Двор начинался с больших деревянных ворот, которые на ночь закрывал, скрипя волочащимся гвоздем-ограничителем, дедушка Балабек. А с утреца "мусорщики", гремя жестяными баками и лопатами, распахивали их, забывая закрыть. Ворча что-то в рыжие от никотина усы, тот же Балабек закрывал их, оставляя открытой небольшую калиточку.

На перекрёстке улиц Басина и Карганова находилась детская библиотека. Наверняка соседи помнят эту библиотеку и, наверное, вспомнят, что в узеньком проходе рядом выставлял дедушка Балабек столик и торговал перьевыми ручками, ластиками и химическими карандашами. Последние обязательно надо было послюнявить, чтобы написать слово или два.
Перья со звездочкой, стеклянные чернильницы-непроливайки, "простые" карандаши, тетрадки в клеточку, в линеечку и для правописания. Все это и немногое другое продавал Балабек. Его уважали все, особенно за то, что детишек он никогда не обсчитывал.

Любой бакинский двор в том районе начинался, да простит меня читатель, с "мусорок" и туалетов, вернее, кабинок с дыркой в полу и плохо закрывающейся дверью, отчего сестра всегда брала меня с собой, чтобы я говорил "занято". Страшная вонь этих двух кабинок заполняла весь проход. Простите за подробности, но так были устроены почти все дворы. Запах мусора и каких-то санитарных химикалий - это одно из сильнейших и, к сожалению, ужасных воспоминаний!
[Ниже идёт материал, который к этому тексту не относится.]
/-! ### The helper functions (00_scope.md R11) -/

/-- R11: for l ≤ 32 the one bits of maskOf(l) are exactly its l high-order ones; isCidr(m) is the test of R11, true exactly
when m is maskOf(l) for some l in 0..32; lenOf(m) counts the leading one bits, and gives the length back of a CIDR mask;
fold16 adds the carry into the low 16 bits as long as the value is above 0xFFFF. -/
def Obligations.HelperFunctions : Prop :=
  (∀ l, l ≤ 32 → ∀ i, i < 32 → ((maskOf l).getLsbD i = true ↔ 32 - l ≤ i))
  ∧ (∀ m : Word, (isCidr m = true ↔ ~~~m &&& (~~~m + 1#32) = 0#32) ∧ (isCidr m = true ↔ CidrMask m))
  ∧ (∀ m : Word, lenOf m ≤ 32
      ∧ (∀ i, 32 - lenOf m ≤ i → i < 32 → m.getLsbD i = true)
      ∧ (lenOf m < 32 → m.getLsbD (31 - lenOf m) = false)
      ∧ (isCidr m = true → maskOf (lenOf m) = m))
  ∧ ∀ n : Nat, (n ≤ 0xFFFF → fold16 n = n) ∧ (0xFFFF < n → fold16 n = fold16 (n % 0x10000 + n / 0x10000))
end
Но вот, пройдя чуть вперед и направо, ты попадал во ДВОР!
Корабль на 30 кают, с мачтами подстановок по всей палубе, с парусами простыней и пододеяльников и бесконечными флагами пеленок, розовых для девочек, голубых для мальчиков, ну, и всякого остального. На всех не хватало подстановок и веревок, поэтому и была строгая очередь на сушку.

Мне, с моей "командой", доставляло огромное удовольствие в жаркий день играть в "ловитки" меж прохладными и "сырыми" парусами. Они пахли хозяйственным мылом и "синькой". Иногда, ловя друг друга через простыни, мы в запале могли сорвать или запачкать их не самыми чистыми руками. Потом были СКАНДАЛЫ.
Неотъемлемой их частью было подключение всех свидетелей, а также просто зрителей. Скандалы в бакинском дворе начинались, а впрочем, неважно, с чего они начинались, важно что потом, устав, двор надолго затихал, и снова высвистывал я Нельку и Йоську. Снова начинались поиски очередных открытий.
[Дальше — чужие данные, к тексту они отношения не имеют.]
-- ==== Sys2Proof/Laws/Operands.lean ====
section
/-! SUPPORT. What each shared operand operation answers, said once: packet bytes as fields of PBUF, the header
operand, the table searches, the MSG commit. -/

namespace Sys2Proof.Machine

/-! ### A packet that was read from PBUF -/

theorem byteAt_of_readBytes {m : Memory} {n : Nat} {bs : List Byte} (h : readBytes m 0 n = some bs)
    {i : Nat} (hi : i < n) : readByte m i = some (byteAt bs i) := by
  obtain ⟨hl, hr⟩ := readBytes_eq_some.mp h
  have := hr i hi
  rw [Nat.zero_add] at this
  rw [this, byteAt, List.getD_eq_getElem?_getD, List.getElem?_eq_getElem (by omega)]
  rfl

theorem byteNum_of_readBytes {m : Memory} {n : Nat} {bs : List Byte} (h : readBytes m 0 n = some bs)
    {i : Nat} (hi : i < n) : byteNum m i = (byteAt bs i).toNat := by
  simp [byteNum, byteAt_of_readBytes h hi]

theorem length_of_readBytes {m : Memory} {a n : Nat} {bs : List Byte} (h : readBytes m a n = some bs) :
    bs.length = n := (readBytes_eq_some.mp h).1

theorem written_of_readBytes {m : Memory} {a n : Nat} {bs : List Byte} (h : readBytes m a n = some bs) :
    Written m a n := by
  obtain ⟨hl, hr⟩ := readBytes_eq_some.mp h
  intro i hi
  rw [hr i hi, List.getElem?_eq_getElem (by omega)]
  rfl

theorem readBytes_of_written {m : Memory} {a n : Nat} (h : Written m a n) : ∃ bs, readBytes m a n = some bs := by
  cases hr : readBytes m a n with
  | some bs => exact ⟨bs, rfl⟩
  | none =>
    obtain ⟨i, hi, hn⟩ := readBytes_eq_none.mp hr
    have := h i hi
    simp [hn] at this

/-- One byte appended to a big-endian value. -/
theorem beWord_snoc (acc : Word) (b : Byte) :
    ((acc <<< 8) ||| b.setWidth 32).toNat = acc.toNat * 256 % 4294967296 + b.toNat := by
  have hb := b.isLt
  have h0 : (acc <<< 8) &&& b.setWidth 32 = 0#32 := by
    ext i hi
    simp only [BitVec.getElem_and, BitVec.getElem_shiftLeft, BitVec.getElem_setWidth, BitVec.getElem_zero]
    by_cases h : i < 8
    · simp [h]
    · simp [BitVec.getLsbD_of_ge b i (by omega)]
  rw [← BitVec.add_eq_or_of_and_eq_zero _ _ h0, BitVec.toNat_add, BitVec.toNat_shiftLeft, BitVec.toNat_setWidth,
    Nat.shiftLeft_eq]
  omega

theorem beWord_two (a b : Byte) : (beWord [a, b]).toNat = a.toNat * 256 + b.toNat := by
  have ha := a.isLt
  have hb := b.isLt
  simp only [beWord, List.foldl, beWord_snoc, BitVec.toNat_ofNat]
  omega

theorem beWord_four (a b c d : Byte) :
    (beWord [a, b, c, d]).toNat = ((a.toNat * 256 + b.toNat) * 256 + c.toNat) * 256 + d.toNat := by
  have ha := a.isLt
  have hb := b.isLt
  have hc := c.isLt
  have hd := d.isLt
  simp only [beWord, List.foldl, beWord_snoc, BitVec.toNat_ofNat]
  omega

theorem drop_take_two (bs : List Byte) {i : Nat} (h : i + 2 ≤ bs.length) :
    (bs.drop i).take 2 = [byteAt bs i, byteAt bs (i + 1)] := by
  refine List.ext_getElem (by simp; omega) ?_
  intro k h1 h2
  simp only [List.length_cons, List.length_nil] at h2
  interval_cases k <;>
    simp [byteAt, List.getElem?_eq_getElem (show i < bs.length by omega),
      List.getElem?_eq_getElem (show i + 1 < bs.length by omega)]

theorem drop_take_four (bs : List Byte) {i : Nat} (h : i + 4 ≤ bs.length) :
    (bs.drop i).take 4 = [byteAt bs i, byteAt bs (i + 1), byteAt bs (i + 2), byteAt bs (i + 3)] := by
  refine List.ext_getElem (by simp; omega) ?_
  intro k h1 h2
  simp only [List.length_cons, List.length_nil] at h2
  interval_cases k <;>
    simp [byteAt, List.getElem?_eq_getElem (show i < bs.length by omega),
      List.getElem?_eq_getElem (show i + 1 < bs.length by omega),
      List.getElem?_eq_getElem (show i + 2 < bs.length by omega),
      List.getElem?_eq_getElem (show i + 3 < bs.length by omega)]

/-- A 16-bit field of a packet is be16 of PBUF (00_scope.md R10). -/
theorem beAt_two {m : Memory} {n : Nat} {bs : List Byte} (h : readBytes m 0 n = some bs) {i : Nat}
    (hi : i + 2 ≤ n) : (beAt bs i 2).toNat = num16 m i := by
  have hl := length_of_readBytes h
  rw [beAt, drop_take_two bs (by omega), beWord_two, num16, byteNum_of_readBytes h (by omega),
    byteNum_of_readBytes h (by omega)]

/-- A 32-bit field of a packet is be32 of PBUF (R10). -/
theorem beAt_four {m : Memory} {n : Nat} {bs : List Byte} (h : readBytes m 0 n = some bs) {i : Nat}
    (hi : i + 4 ≤ n) : (beAt bs i 4).toNat = num32 m i := by
  have hl := length_of_readBytes h
  rw [beAt, drop_take_four bs (by omega), beWord_four, num32, num16, num16, byteNum_of_readBytes h (by omega),
    byteNum_of_readBytes h (by omega), byteNum_of_readBytes h (by omega), byteNum_of_readBytes h (by omega)]
  ring

theorem byteNum_lt (m : Memory) (a : Nat) : byteNum m a < 256 := by
  rw [byteNum]; exact BitVec.isLt _

theorem num16_lt (m : Memory) (a : Nat) : num16 m a < 65536 := by
  have h1 := byteNum_lt m a
  have h2 := byteNum_lt m (a + 1)
  rw [num16]; omega

theorem num32_lt (m : Memory) (a : Nat) : num32 m a < 4294967296 := by
  have h1 := num16_lt m a
  have h2 := num16_lt m (a + 2)
  rw [num32]; omega

theorem beAt_four_eq {m : Memory} {n : Nat} {bs : List Byte} (h : readBytes m 0 n = some bs) {i : Nat}
    (hi : i + 4 ≤ n) : beAt bs i 4 = BitVec.ofNat 32 (num32 m i) := by
  apply BitVec.eq_of_toNat_eq
  rw [beAt_four h hi, BitVec.toNat_ofNat, Nat.mod_eq_of_lt (num32_lt m i)]

/-! ### The header operand (40_checksum.md R120, R121) -/

theorem ihlOf_eq (b : Byte) : ihlOf b = b.toNat % 16 := by
  simp [ihlOf, BitVec.extractLsb'_toNat]

theorem ihlOf_lt (b : Byte) : ihlOf b < 16 := by rw [ihlOf_eq]; omega

theorem headerOperand_of_unwritten {m : Memory} (h : readByte m 0 = none) : headerOperand m = .unwritten := by
  simp [headerOperand, h]

theorem headerOperand_of_badIhl {m : Memory} {b : Byte} (h : readByte m 0 = some b) (hi : ihlOf b < 5) :
    headerOperand m = .badIhl := by
  simp [headerOperand, h, hi]

/-- The header operand is bytes exactly when the header is ready, and then they are PBUF[0..4·ihl-1]. -/
theorem headerOperand_eq_bytes {m : Memory} {hdr : List Byte} :
    headerOperand m = .bytes hdr ↔ 5 ≤ ihlNum m ∧ readBytes m 0 (4 * ihlNum m) = some hdr := by
  cases h : readByte m 0 with
  | none =>
    rw [headerOperand_of_unwritten h]
    simp [ihlNum, byteNum, h]
  | some b =>
    have hb : ihlNum m = ihlOf b := by simp [ihlNum, byteNum, h, ihlOf_eq]
    rw [hb]
    simp only [headerOperand, h]
    split
    · simp; omega
    · next h5 =>
      cases h2 : readBytes m 0 (4 * ihlOf b) with
      | none => simp
      | some bs => simp; omega

theorem headerOperand_of_ready {m : Memory} (h : HeaderReady m) :
    ∃ hdr, headerOperand m = .bytes hdr ∧ readBytes m 0 (4 * ihlNum m) = some hdr := by
  obtain ⟨hdr, hr⟩ := readBytes_of_written h.2
  exact ⟨hdr, headerOperand_eq_bytes.mpr ⟨h.1, hr⟩, hr⟩

/-! ### Table searches (42_lpm_table.md R171, R174, R185) -/

theorem Slot.hasKey_iff {t : Slot} {p : Word} {l : BitVec 6} :
    t.hasKey p l = true ↔ t.valid = true ∧ t.pfx = p ∧ t.len = l := by
  simp [Slot.hasKey, and_assoc]

/-- findKey answers the first slot with the key. -/
theorem findKey_eq_some {tbl : List Slot} {p : Word} {l : BitVec 6} {k : Nat} :
    findKey tbl p l = some k ↔
      ∃ t, tbl[k]? = some t ∧ t.hasKey p l = true ∧ ∀ j u, j < k → tbl[j]? = some u → u.hasKey p l = false := by
  rw [findKey, List.findIdx?_eq_some_iff_getElem]
  constructor
  · rintro ⟨h, h1, h2⟩
    refine ⟨tbl[k], List.getElem?_eq_getElem h, h1, ?_⟩
    intro j u hj hu
    obtain ⟨hj2, rfl⟩ := List.getElem?_eq_some_iff.mp hu
    simpa using h2 j hj
  · rintro ⟨t, ht, h1, h2⟩
    obtain ⟨h, rfl⟩ := List.getElem?_eq_some_iff.mp ht
    refine ⟨h, h1, ?_⟩
    intro j hj
    simpa using h2 j tbl[j] hj (List.getElem?_eq_getElem (by omega))

theorem findKey_eq_none {tbl : List Slot} {p : Word} {l : BitVec 6} :
    findKey tbl p l = none ↔ ∀ t ∈ tbl, t.hasKey p l = false := by
  simp [findKey, List.findIdx?_eq_none_iff]

/-- freeSlot answers the lowest slot with VALID = 0. -/
theorem freeSlot_eq_some {tbl : List Slot} {k : Nat} :
    freeSlot tbl = some k ↔
      ∃ t, tbl[k]? = some t ∧ t.valid = false ∧ ∀ j u, j < k → tbl[j]? = some u → u.valid = true := by
  rw [freeSlot, List.findIdx?_eq_some_iff_getElem]
  constructor
  · rintro ⟨h, h1, h2⟩
    refine ⟨tbl[k], List.getElem?_eq_getElem h, by simpa using h1, ?_⟩
    intro j u hj hu
    obtain ⟨hj2, rfl⟩ := List.getElem?_eq_some_iff.mp hu
    simpa using h2 j hj
  · rintro ⟨t, ht, h1, h2⟩
    obtain ⟨h, rfl⟩ := List.getElem?_eq_some_iff.mp ht
    refine ⟨h, by simpa using h1, ?_⟩
    intro j hj
    simpa using h2 j tbl[j] hj (List.getElem?_eq_getElem (by omega))

theorem freeSlot_eq_none {tbl : List Slot} : freeSlot tbl = none ↔ ∀ t ∈ tbl, t.valid = true := by
  simp [freeSlot, List.findIdx?_eq_none_iff]

/-- A slot that the scan may answer: it matches, it is as long as every match, and longer than every lower one. -/
def IsLongest (a : Word) (tbl : List Slot) (k : Nat) (t : Slot) : Prop :=
  tbl[k]? = some t ∧ t.covers a = true
    ∧ (∀ u ∈ tbl, u.covers a = true → u.len.toNat ≤ t.len.toNat)
    ∧ ∀ j u, j < k → tbl[j]? = some u → u.covers a = true → u.len.toNat < t.len.toNat

theorem scanLongest_some {a : Word} {rest : List Slot} {done : List Slot} {best : Option (Nat × Slot)}
    (hb : match best with
      | none => ∀ u ∈ done, u.covers a = false
      | some b => IsLongest a done b.1 b.2) :
    match scanLongest a rest done.length best with
    | none => ∀ u ∈ done ++ rest, u.covers a = false
    | some b => IsLongest a (done ++ rest) b.1 b.2 := by
  induction rest generalizing done best with
  | nil => simpa [scanLongest] using hb
  | cons t ts ih =>
    have hlen : (done ++ [t]).length = done.length + 1 := by simp
    have happ : done ++ t :: ts = (done ++ [t]) ++ ts := by simp
    rw [happ]
    simp only [scanLongest]
    rw [← hlen]
    apply ih
    cases best with
    | none =>
      simp only [longerThan, Bool.and_true]
      by_cases hc : t.covers a = true
      · simp only [hc, if_true]
        refine ⟨by simp, hc, ?_, ?_⟩
        · intro u hu hcu
          rcases List.mem_append.mp hu with hu | hu
          · simp [hb u hu] at hcu
          · simp only [List.mem_singleton] at hu
            subst hu; exact le_refl _
        · intro j u hj hu hcu
          rw [List.getElem?_append_left (by simpa using hj)] at hu
          simp [hb u (List.mem_of_getElem? hu)] at hcu
      · simp only [hc]
        intro u hu
        rcases List.mem_append.mp hu with hu | hu
        · exact hb u hu
        · simp only [List.mem_singleton] at hu
          subst hu; simpa using hc
    | some b =>
      obtain ⟨k, v⟩ := b
      obtain ⟨hk, hcv, hmax, hlow⟩ := hb
      have hkl : k < done.length := by
        have := List.getElem?_eq_some_iff.mp hk
        exact this.1
      by_cases hc : t.covers a = true ∧ v.len.toNat < t.len.toNat
      · have : (t.covers a && decide (v.len.toNat < t.len.toNat)) = true := by simpa using hc
        simp only [longerThan, this, if_true]
        refine ⟨by simp, hc.1, ?_, ?_⟩
        · intro u hu hcu
          rcases List.mem_append.mp hu with hu | hu
          · exact le_of_lt (lt_of_le_of_lt (hmax u hu hcu) hc.2)
          · simp only [List.mem_singleton] at hu
            subst hu; exact le_refl _
        · intro j u hj hu hcu
          rw [List.getElem?_append_left (by simpa using hj)] at hu
          exact lt_of_le_of_lt (hmax u (List.mem_of_getElem? hu) hcu) hc.2
      · have : (t.covers a && decide (v.len.toNat < t.len.toNat)) = false := by
          rw [Bool.and_eq_false_iff]
          by_cases h1 : t.covers a = true
          · exact .inr (by simpa using fun h2 => hc ⟨h1, h2⟩)
          · exact .inl (by simpa using h1)
        simp only [longerThan, this]
        refine ⟨by simpa [List.getElem?_append_left hkl] using hk, ?_, ?_, ?_⟩
        · simpa using hcv
        · intro u hu hcu
          rcases List.mem_append.mp hu with hu | hu
          · simpa using hmax u hu hcu
          · simp only [List.mem_singleton] at hu
            subst hu
            simpa using fun h2 => hc ⟨hcu, h2⟩
        · intro j u hj hu hcu
          have hj' : j < k := by simpa using hj
          rw [List.getElem?_append_left (by omega)] at hu
          simpa using hlow j u hj' hu hcu

/-- Everything the scan of LPM_LOOKUP answers: the longest match with the lowest number, or that none matches. -/
theorem longestMatch_cases (tbl : List Slot) (a : Word) :
    (longestMatch tbl a = none ∧ ∀ u ∈ tbl, u.covers a = false)
      ∨ ∃ k t, longestMatch tbl a = some (k, t) ∧ IsLongest a tbl k t := by
  have h := scanLongest_some (a := a) (rest := tbl) (done := []) (best := none) (by simp)
  simp only [List.length_nil, List.nil_append] at h
  rw [longestMatch]
  cases hs : scanLongest a tbl 0 none with
  | none => rw [hs] at h; exact .inl ⟨rfl, h⟩
  | some b => rw [hs] at h; exact .inr ⟨b.1, b.2, rfl, h⟩

/-! ### The MSG commit (41_codec.md R144) -/

/-- Everything the commit does to every entry. -/
theorem storeEntries_getElem (v : Vector MsgEntry 25) (j : Nat) (xs : List MsgEntry) (i : Nat) (hi : i < 25) :
    (storeEntries v j xs)[i] = if h : j ≤ i ∧ i < j + xs.length then xs[i - j] else v[i] := by
  induction xs generalizing v j with
  | nil =>
    have : ¬ (j ≤ i ∧ i < j + ([] : List MsgEntry).length) := by simp
    rw [dif_neg this]; rfl
  | cons x xs ih =>
    rw [storeEntries, ih]
    by_cases h1 : i = j
    · subst h1
      rw [dif_neg (by omega), dif_pos (by simp)]
      simp
    · by_cases h2 : j + 1 ≤ i ∧ i < j + 1 + xs.length
      · rw [dif_pos h2, dif_pos (by simp only [List.length_cons]; omega)]
        have h4 : i - j = (i - (j + 1)) + 1 := by omega
        simp [h4]
      · rw [dif_neg h2, dif_neg (by simp only [List.length_cons]; omega)]
        simp [Ne.symm h1]

/-- matches(s, a) of R170. -/
theorem Slot.covers_iff {t : Slot} {a : Word} : t.covers a = true ↔ SlotMatches t a := by
  simp [Slot.covers, SlotMatches]

/-- legal(p, l, m) of R173. -/
theorem legalRoute_iff (s : State) : legalRoute s.rtPrefix s.rtLen s.rtMetric = true ↔ RouteLegal s := by
  unfold legalRoute RouteLegal
  simp only [Bool.and_eq_true, decide_eq_true_eq, beq_iff_eq, and_assoc]
  rfl

end Sys2Proof.Machine
end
Вообще-то я девчонок не любил, потому что все они дразнились. Палисадник, что был у каждого перед домом, был уже и домом, и как бы частью двора. Палисадник Скворцовой Нельки с нашим разделял дырчатый забор, через который мы впервые увидели друг друга.
Я занимался поиском "муравьиного" склада, прослеживая вьющуюся дорожку мурашек, несущих свои "чемоданы", пока не "натолкнулся" на внимательный взгляд серых глаз, русые кудряшки и загорелые крепкие ноги соседки. Ну, конечно, я сделал вид, что вовсе не мурашки, а общее состояние забора меня беспокоит. Ну, а всякие там, ну, которые за забором, меня не интересуют. Но, произошло непредвиденное. На моих глазах раскрывается банка "монпасье" и через щель в заборе протягивается мне! Кто бы мог отказаться от столь сказочного подарка? "Монпасье" в круглой жестяной баночке лежали на боку разноцветными слипшимися звездочками!!!
- Я хочу красную!
- Бери, но только одну. Если захочешь еще, то дам, но только зеленую.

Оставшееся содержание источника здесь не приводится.